The Holy Java

Building the right thing, building it right, fast

Clojure: How To Prevent “Expected Map, Got Vector” And Similar Errors

Posted by Jakub Holý on April 30, 2014

What my Clojure code is doing most of the time is transforming data. Yet I cannot see the shape of data being transformed – I have to know what the data looks like on the input and hold a mental model of how they change at each step. But I make mistakes. I make mistakes in my code so that the data does not correspond anymore to the model it should follow. And I make mistakes in my mental model of what the data currently looks like, leading likely to a code error later on. The end result is the same – a little helpful exception at some later step regarding wrong shape of data. There are two problems here: The error typically provides too little useful information and it usually manifests later than where the code/model mistake actually is. I therefore easily spend an hour or more troubleshooting these mistakes. In addition to that, it is also hard to read such code because a reader lacks the writer’s mental model of the data and has to derive it herself – which is quite hard especially if the shape of the input data is not clear in the first place.

I should mention that I of course write tests and experiment in the REPL but I still hit these problems so it is not enough for me. Tests cannot protect me from having a wrong model of the input data (since I write the [unit] tests based on the same assumptions as the code and only discover the error when I integrate all the bits) and even if they help to discover an error, it is still time-consuming the root cause.

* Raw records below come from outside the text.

theorem wit_NopAndFence_3 : ∃ r : Nat, ∃ h : Held, ∃ s : State, (atFrontOf 0x01 r h s) ∧ (reservedBad h = false) ∧ (fenceMet s r h = false) ∧ (canPark s r h = true) :=
  ⟨2, (hd [257, 5]), (front (hd [257, 5]) (onRing 2 (fun p => { p with unacked := [6] }) upD)), by decide⟩

theorem wit_ContextsOpenAndClose_1 : ∃ r : Nat, ∃ h : Held, ∃ res : Bool, ∃ spill : Nat, ∃ s : State, (atFrontOf 0x10 r h s) ∧ (openWords s h = none) ∧ (dLen h 9 = 0) ∧ (placement s (fld (dw h 3) 0 2) (dAddr h 12) = some (res, spill)) ∧ (firstGap 0 (s.obs.ctxs.map (·.1)) < 2 ^ 20) :=
  ⟨2, (hd [272, 5, 0, 1]), true, 0, (front (hd [272, 5, 0, 1]) upD), by decide⟩

theorem wit_ContextsOpenAndClose_2 : ∃ r : Nat, ∃ g : Nat, ∃ h : Held, ∃ s : State, (atFrontOf 0x10 r h s) ∧ (openWords s h = none) ∧ (dLen h 9 ≠ 0) ∧ (readTag s g) ∧ (isParked s r h = false) :=
  ⟨2, 0, (hd [272, 5, 0, 1, 0, 0, 0, 0, 0, 1, 4096]), (front (hd [272, 5, 0, 1, 0, 0, 0, 0, 0, 1, 4096]) upD), by decide⟩

theorem wit_ContextsOpenAndClose_3 : ∃ r : Nat, ∃ h : Held, ∃ c : CtxSt, ∃ s : State, (atFrontOf 0x11 r h s) ∧ (reservedBad h = false) ∧ (ctxOf s (dCtx h) = some c) ∧ (c.closing = none) ∧ (closesOf s (dCtx h) = []) ∧ (c.state = .opened ∨ c.state = .saved) :=
  ⟨2, (hd [273, 5, 3]), cx, (front (hd [273, 5, 3]) (setCtx 3 (some cx) upD)), by decide⟩

theorem wit_ContextsOpenAndClose_4 : ∃ r : Nat, ∃ h : Held, ∃ c : CtxSt, ∃ s : State, (atFrontOf 0x11 r h s) ∧ (reservedBad h = false) ∧ (ctxOf s (dCtx h) = some c) ∧ (c.closing = none) ∧ (c.state = .armed ∨ c.state = .paused) ∧ (canPark s r h = true) :=
  ⟨2, (hd [273, 5, 3]), { cx with state := .armed }, (front (hd [273, 5, 3]) (setCtx 3 (some { cx with state := .armed }) upD)), by decide⟩

theorem wit_ContextsOpenAndClose_5 : ∃ r : Nat, ∃ h : Held, ∃ c : CtxSt, ∃ s : State, (atFrontOf 0x11 r h s) ∧ (reservedBad h = false) ∧ (ctxOf s (dCtx h) = some c) ∧ (c.closing.isSome = true) ∧ (canPark s r h = true) :=
  ⟨2, (hd [273, 5, 3]), { cx with state := .armed, closing := some 5 }, (front (hd [273, 5, 3]) (setCtx 3 (some { cx with state := .armed, closing := some 5 }) upD)), by decide⟩

theorem wit_ContextsOpenAndClose_6 : ∃ r : Nat, ∃ h : Held, ∃ c : CtxSt, ∃ s : State, (waits r h s) ∧ (opOf h = 0x11) ∧ (h.stage = .ctxFrame true) ∧ (ctxOf s (dCtx h) = some c) ∧ (closesOf s (dCtx h) = [(r, h)]) :=
  ⟨2, ⟨7, ⟨[0x111, 5, 3]⟩, .ctxFrame true, 0⟩, cx, (parkedIn ⟨7, ⟨[0x111, 5, 3]⟩, .ctxFrame true, 0⟩ (setCtx 3 (some cx) upD)), by decide⟩

theorem wit_ContextsArmAndSave_1 : ∃ r : Nat, ∃ h : Held, ∃ c : CtxSt, ∃ s : State, (atFrontOf 0x12 r h s) ∧ (reservedBad h = false) ∧ (ctxOf s (dCtx h) = some c) ∧ (c.state = .opened) ∧ (c.closing = none) ∧ ((partOf s c.part).region.isSome = true) ∧ (jobOf s c.part c.job = none) :=
  ⟨2, (hd [274, 5, 3]), cx, (front (hd [274, 5, 3]) (onPart 0 (fun p => { p with region := some default }) (setCtx 3 (some cx) upD))), by decide⟩

theorem wit_ContextsArmAndSave_2 : ∃ r : Nat, ∃ h : Held, ∃ c : CtxSt, ∃ k : JobKey, ∃ g : Gen, ∃ s : State, (atFrontOf 0x12 r h s) ∧ (reservedBad h = false) ∧ (ctxOf s (dCtx h) = some c) ∧ (c.state = .opened) ∧ (c.closing = none) ∧ ((partOf s c.part).region.isSome = true) ∧ (jobOf s c.part c.job = some k) ∧ (k.outb = [g]) ∧ (noWrap s) :=
  ⟨2, (hd [274, 5, 3]), { cx with job := 4 }, ⟨0, 4, [⟨0, [1], 5, []⟩], []⟩, ⟨0, [1], 5, []⟩, (front (hd [274, 5, 3]) (onKeys (fun p => { p with jobs := [⟨0, 4, [⟨0, [1], 5, []⟩], []⟩] }) (onPart 0 (fun p => { p with region := some default }) (setCtx 3 (some { cx with job := 4 }) upD)))), by decide, by decide, by decide, by decide, by decide, by decide, by decide, by decide, noWrap_of _ (by decide)⟩

theorem wit_ContextsArmAndSave_3 : ∃ r : Nat, ∃ h : Held, ∃ c : CtxSt, ∃ s : State, (atFrontOf 0x13 r h s) ∧ (reservedBad h = false) ∧ (ctxOf s (dCtx h) = some c) ∧ (c.state = .armed) ∧ (c.closing = none) :=
  ⟨2, (hd [275, 5, 3]), { cx with state := .armed }, (front (hd [275, 5, 3]) (setCtx 3 (some { cx with state := .armed }) upD)), by decide⟩

theorem wit_ContextsArmAndSave_4 : ∃ r : Nat, ∃ h : Held, ∃ c : CtxSt, ∃ s : State, (atFrontOf 0x14 r h s) ∧ (reservedBad h = false) ∧ (ctxOf s (dCtx h) = some c) ∧ (c.state = .paused) ∧ (c.closing = none) :=
  ⟨2, (hd [276, 5, 3]), { cx with state := .paused }, (front (hd [276, 5, 3]) (setCtx 3 (some { cx with state := .paused }) upD)), by decide⟩

theorem wit_ContextsArmAndSave_5 : ∃ r : Nat, ∃ h : Held, ∃ c : CtxSt, ∃ s : State, (atFrontOf 0x15 r h s) ∧ (reservedBad h = false) ∧ (ctxOf s (dCtx h) = some c) ∧ (c.state = .armed ∨ c.state = .paused) ∧ (c.closing = none) ∧ (saving s (dCtx h) = false) ∧ (canPark s r h = true) :=
  ⟨2, (hd [277, 5, 3, 4096, 0, 64]), { cx with state := .armed }, (front (hd [277, 5, 3, 4096, 0, 64]) (setCtx 3 (some { cx with state := .armed }) upD)), by decide⟩

theorem wit_ContextsArmAndSave_6 : ∃ r : Nat, ∃ units : Nat, ∃ h : Held, ∃ c : CtxSt, ∃ s : State, (waits r h s) ∧ (opOf h = 0x15) ∧ (h.stage = .output units 0 false false) ∧ (ctxOf s (dCtx h) = some c) ∧ (c.state ≠ .saved) :=
  ⟨2, 64, ⟨7, ⟨[0x115, 5, 3]⟩, .output 64 0 false false, 0⟩, { cx with state := .paused }, (parkedIn ⟨7, ⟨[0x115, 5, 3]⟩, .output 64 0 false false, 0⟩ (setCtx 3 (some { cx with state := .paused }) upD)), by decide⟩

Can I do better? I believe I can.

The hard to troubleshoot errors with delayed manifestation and hard to understand code that communicates only half of the story (the transformations but not the shape of the data being transformed) is the price we pay for the power of dynamic typing. But there are strategies to lower this price. I want to present three of them: small, focused functions with good names, destructuring as documentation, and judicious use of pre- and post- conditions.

The content of this post is based on what I learned from Ulises Cerviño Beresi during one of the free Clojure Office Hours he generously offers, similarly to Leif in the US.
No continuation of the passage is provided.